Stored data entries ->
/-- A run of served flash octets of one region. -/
structure HostRun where
  region : Nat × RegionDef
  addr : Nat
  octets : List Byte
deriving DecidableEq, Repr

/-- R174: the runs of consecutive flash octets. -/
def runsOf : List HostOctet → List HostRun
  | [] => []
  | o :: rest =>
    match o.source with
    | .flash (some x) =>
      match runsOf rest with
      | r :: more =>
        if r.region = x ∧ r.addr = o.addr + 1 then { r with addr := o.addr, octets := o.value :: r.octets } :: more
        else { region := x, addr := o.addr, octets := [o.value] } :: r :: more
      | [] => [{ region := x, addr := o.addr, octets := [o.value] }]
    | _ => runsOf rest

/-- R155, R28: a read of a region's reservation ended UNCORRECTABLE: counted, the alarm source raised, the region served from
flash and reloaded. -/
def State.pinnedFault (n : Fin 12) (r : Nat) (s : State) : State :=
  let s := ((s.bumpWord (okey 0x7100 0x41) 6 0).occur 0x24 4 0).onRegion n r (fun x =>
    { x with fromCommons := false, reloading := true })
  match s.regionDef n r with
  | some d => (s.openStream n d.digest).1
  | none => s

/-- R155: the octet at which the reservation's read fails, when it is a commons octet of the read. -/
def State.readFault (n : Fin 12) (cs : Fin 2) (addr len : Nat) (fault : Option Nat) (s : State) : State × Option (Nat × Nat) :=
  match fault with
  | none => (s, none)
  | some i =>
    if len ≤ i then (s, none)
    else match s.hostSource n cs (s.wrapAddress n cs (addr + i)) with
    | .commons r => (s.pinnedFault n r, some (i, r))
    | _ => (s, none)

/-- R146: a background flash read is in progress or queued. -/
def State.backgroundRead (s : State) (n : Fin 12) : Bool :=
  !(s.fpUnit n).fillIns.isEmpty || s.chans[n].regions.any (fun e => e.2.reloading)

/-- R164: a flash timeout in Serve; the sixteenth within a second begins the phase Flash fault. -/
def State.flashTimeout (n : Fin 12) (cs : Fin 2) (s : State) : State :=
  let s := s.bump (ckey 4 n 7)
  let recent := s.now :: s.chans[n].timeouts.filter (fun t => s.now < t + second)
  let s := s.onChan n (fun c => { c with timeouts := recent })
  if 16 ≤ recent.length ∧ s.chans[n].phase ≠ 8 then
    (s.onChan n (fun c => { c with phase := 8 })).event (0x40 + n.val) (detailOf 5 (cs.val * 2 ^ 32 + 3 * 2 ^ 24))
  else s

/-- R147, R164: a late read; `stopped`: the flash gave nothing within 1 µs of expected. -/
def State.lateRead (n : Fin 12) (cs : Fin 2) (stopped : Bool) (s : State) : State :=
  let s := (s.bump (ckey 4 n 8)).send (.hostFloat n cs)
  if s.portPasses n then s
  else (if stopped && s.chans[n].phase != 8 then s.flashTimeout n cs else s).portOutage n true

/-- R160: reads meet a pending forwarded operation that is not suspended. -/
def State.readsBlocked (s : State) (n : Fin 12) (cs : Fin 2) : Bool :=
  match s.chans[n].forwarded[cs] with
  | some f => !f.suspended
  | none => false

/-- HOST_FAST_READ (R145): a host read of `len` octets; `flash`: what the flash delivered in time, octet by octet;
`stopped`: the flash stopped responding. -/
def State.fastRead (n : Fin 12) (cs : Fin 2) (addr len : Nat) (flash : List Byte) (stopped : Bool) (fault : Option Nat)
    (s : State) : State :=
  let s := s.wrapBy (ckey 4 n 1) 1
  let s := if s.backgroundRead n then s.wrapBy (ckey 4 n 9) 1 else s
  if s.readsBlocked n cs then s.send (.hostFloat n cs)
  else
    let delivered := if s.chans[n].phase = 8 then 0 else flash.length
    let (s', failed) := s.readFault n cs addr len fault
    let octets := (List.range len).map (fun i =>
      match failed with
      | some (k, r) =>
        if i < k then s.hostOctet n cs addr flash i else s'.hostOctet n cs addr flash i
      | none => s.hostOctet n cs addr flash i)
    let d := driven delivered 0 octets
    let flashed := (d.filter (fun o => match o.source with | .flash _ => true | _ => false)).length
    let pinned := (d.filter (fun o => match o.source with | .commons _ => true | _ => false)).length
    let s := ((s'.wrapBy (ckey 4 n 2) flashed).wrapBy (ckey 4 n 3) pinned).drive n cs (d.map HostOctet.value)
    let s := s.forAll (runsOf d) (fun r => State.serveRun n r.region.1 r.region.2 cs.val r.addr r.octets)
    if d.length < len then s.lateRead n cs stopped else s.portOutage n false

/-- HOST_FAST_READ (R145). -/
def execHostFastRead (n : Fin 12) (cs : Fin 2) (opcode : Byte) (addr len : Nat) (flash : List Byte) (stopped : Bool)
    (memFault : Option Nat) (s : State) : Host.Outcome State Fault Refusal :=
  .next (s.hostCommand n cs opcode.toNat (fun s =>
    if (readProtocols opcode.toNat).any (runsProtocol (s.chanDesc n) (s.emu n cs).protocol) then
      s.fastRead n cs (s.hostAddress n cs opcode.toNat addr) len flash stopped memFault
    else s.bump (ckey 4 n 6)))

/-! ## Emulated commands (R148, R150, R157, R158) -/

/-- R126: the flash's own first three ID octets: those that its initialisation read, and free values (Config.flashId) where it
read none (notes/assumptions/117.md). -/
def State.ownId (s : State) (n : Fin 12) (cs : Fin 2) : List Byte :=
  (List.range 3).map (fun i => s.chans[n].flash[cs].id.getD i (Config.flashId n.val cs.val i))

/-- READ_ID (R158): the emulated ID, or the flash's own (R126). -/
def execReadId (n : Fin 12) (cs : Fin 2) (s : State) : Host.Outcome State Fault Refusal :=
  .next (s.hostCommand n cs 0x9F (fun s =>
    let id := (s.chanDesc n).emulatedId
    s.drive n cs (if id = 0 then s.ownId n cs else beOctets 3 id)))

/-- READ_SFDP (R148). -/
def execReadSfdp (n : Fin 12) (cs : Fin 2) (addr len : Nat) (s : State) : Host.Outcome State Fault Refusal :=
  .next (s.hostCommand n cs 0x5A (fun s => s.drive n cs ((List.range len).map (fun i => s.sfdpAt n cs (addr + i)))))

/-- READ_STATUS (R158): bit 0 busy, bit 1 write enable. -/
def execReadStatus (n : Fin 12) (cs : Fin 2) (s : State) : Host.Outcome State Fault Refusal :=
  .next (s.hostCommand n cs 0x05 (fun s =>
    let e := s.emu n cs
    s.drive n cs [BitVec.ofNat 8 ((if e.busy then 1 else 0) + (if e.writeEnable then 2 else 0))]))

/-- HOST_REGISTER_READ (R158): all data octets 0x00. -/
def execHostRegisterRead (n : Fin 12) (cs : Fin 2) (len : Nat) (s : State) : Host.Outcome State Fault Refusal :=
  .next (s.hostCommand n cs 0x15 (State.drive n cs (List.replicate len 0)))

/-- WRITE_ENABLE (R158). -/
def execWriteEnable (n : Fin 12) (cs : Fin 2) (s : State) : Host.Outcome State Fault Refusal :=
  .next (s.hostCommand n cs 0x06 (State.onEmu n cs (fun e => { e with writeEnable := true })))

/-- WRITE_DISABLE (R158). -/
def execWriteDisable (n : Fin 12) (cs : Fin 2) (s : State) : Host.Outcome State Fault Refusal :=
  .next (s.hostCommand n cs 0x04 (State.onEmu n cs (fun e => { e with writeEnable := false })))

/-- SET_HOST_PROTOCOL (R150): accepted with data 0x04 or 0x05, write enable set and the protocol's mask bit set. -/
def execSetHostProtocol (n : Fin 12) (cs : Fin 2) (data : Byte) (s : State) : Host.Outcome State Fault Refusal :=
  .next (s.hostCommand n cs 0x8D (fun s =>
    if (data.toNat = 4 ∨ data.toNat = 5) ∧ (s.emu n cs).writeEnable = true ∧ (s.chanDesc n).masks data.toNat = true then
      s.onEmu n cs (fun e => { e with protocol := data.toNat, writeEnable := false })
    else s))

/-- ENTER_4BYTE (R158). -/
def execEnter4Byte (n : Fin 12) (cs : Fin 2) (s : State) : Host.Outcome State Fault Refusal :=
  .next (s.hostCommand n cs 0xB7 (State.onEmu n cs (fun e => { e with addr4 := true })))

/-- EXIT_4BYTE (R158). -/
def execExit4Byte (n : Fin 12) (cs : Fin 2) (s : State) : Host.Outcome State Fault Refusal :=
  .next (s.hostCommand n cs 0xE9 (State.onEmu n cs (fun e => { e with addr4 := false })))

/-- RESET_ENABLE (R157): 0x66 arms the soft reset. -/
def execResetEnable (n : Fin 12) (cs : Fin 2) (s : State) : Host.Outcome State Fault Refusal :=
  .next (s.hostCommand n cs 0x66 id)

/-- SOFT_RESET (R157): 0x99 right after 0x66 returns the emulated state to its start values. -/
def execSoftReset (n : Fin 12) (cs : Fin 2) (s : State) : Host.Outcome State Fault Refusal :=
  .next (s.hostCommand n cs 0x99 (fun s =>
    if (s.emu n cs).resetArmed then s.onEmu n cs (EmuDevice.restart (s.chanDesc n)) else s))

/-- DEEP_POWER_DOWN (R158). -/
def execDeepPowerDown (n : Fin 12) (cs : Fin 2) (s : State) : Host.Outcome State Fault Refusal :=
  .next (s.hostCommand n cs 0xB9 (State.onEmu n cs (fun e => { e with deepDown := true })))

/-- RELEASE_DEEP_POWER_DOWN (R158). -/
def execReleaseDeepPowerDown (n : Fin 12) (cs : Fin 2) (s : State) : Host.Outcome State Fault Refusal :=
  .next (s.hostCommand n cs 0xAB (State.onEmu n cs (fun e => { e with deepDown := false })))

/-! ## Forwarded and refused commands (R158 to R160) -/

/-- REFUSED_COMMAND (R160). -/
def State.refuseHost (n : Fin 12) (cs : Fin 2) (s : State) : State :=
  let s := (s.onEmu n cs (fun e => { e with writeEnable := false })).bump (ckey 4 n 5)
  let c := s.chans[n]
  let quiet : Bool := match c.refusedEventAt with | some t => s.now < t + second | none => false
  if quiet then s.onChan n (fun c => { c with refusedSince := c.refusedSince + 1 })
  else (s.onChan n (fun c => { c with refusedSince := 0, refusedEventAt := some s.now })).event (0x40 + n.val)
    (detailOf 4 (cs.val * 2 ^ 32 + min (c.refusedSince + 1) (2 ^ 32 - 1)))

Goal of the exercise ->
Look above for the line holding "match s.regionDef n r with" and the line holding "if len ≤ i then (s, none)", then output exactly those two lines and every line between them, nothing more.

Solution ->
  match s.regionDef n r with
  | some d => (s.openStream n d.digest).1
  | none => s

/-- R155: the octet at which the reservation's read fails, when it is a commons octet of the read. -/
def State.readFault (n : Fin 12) (cs : Fin 2) (addr len : Nat) (fault : Option Nat) (s : State) : State × Option (Nat × Nat) :=
  match fault with
  | none => (s, none)
  | some i =>
    if len ≤ i then (s, none)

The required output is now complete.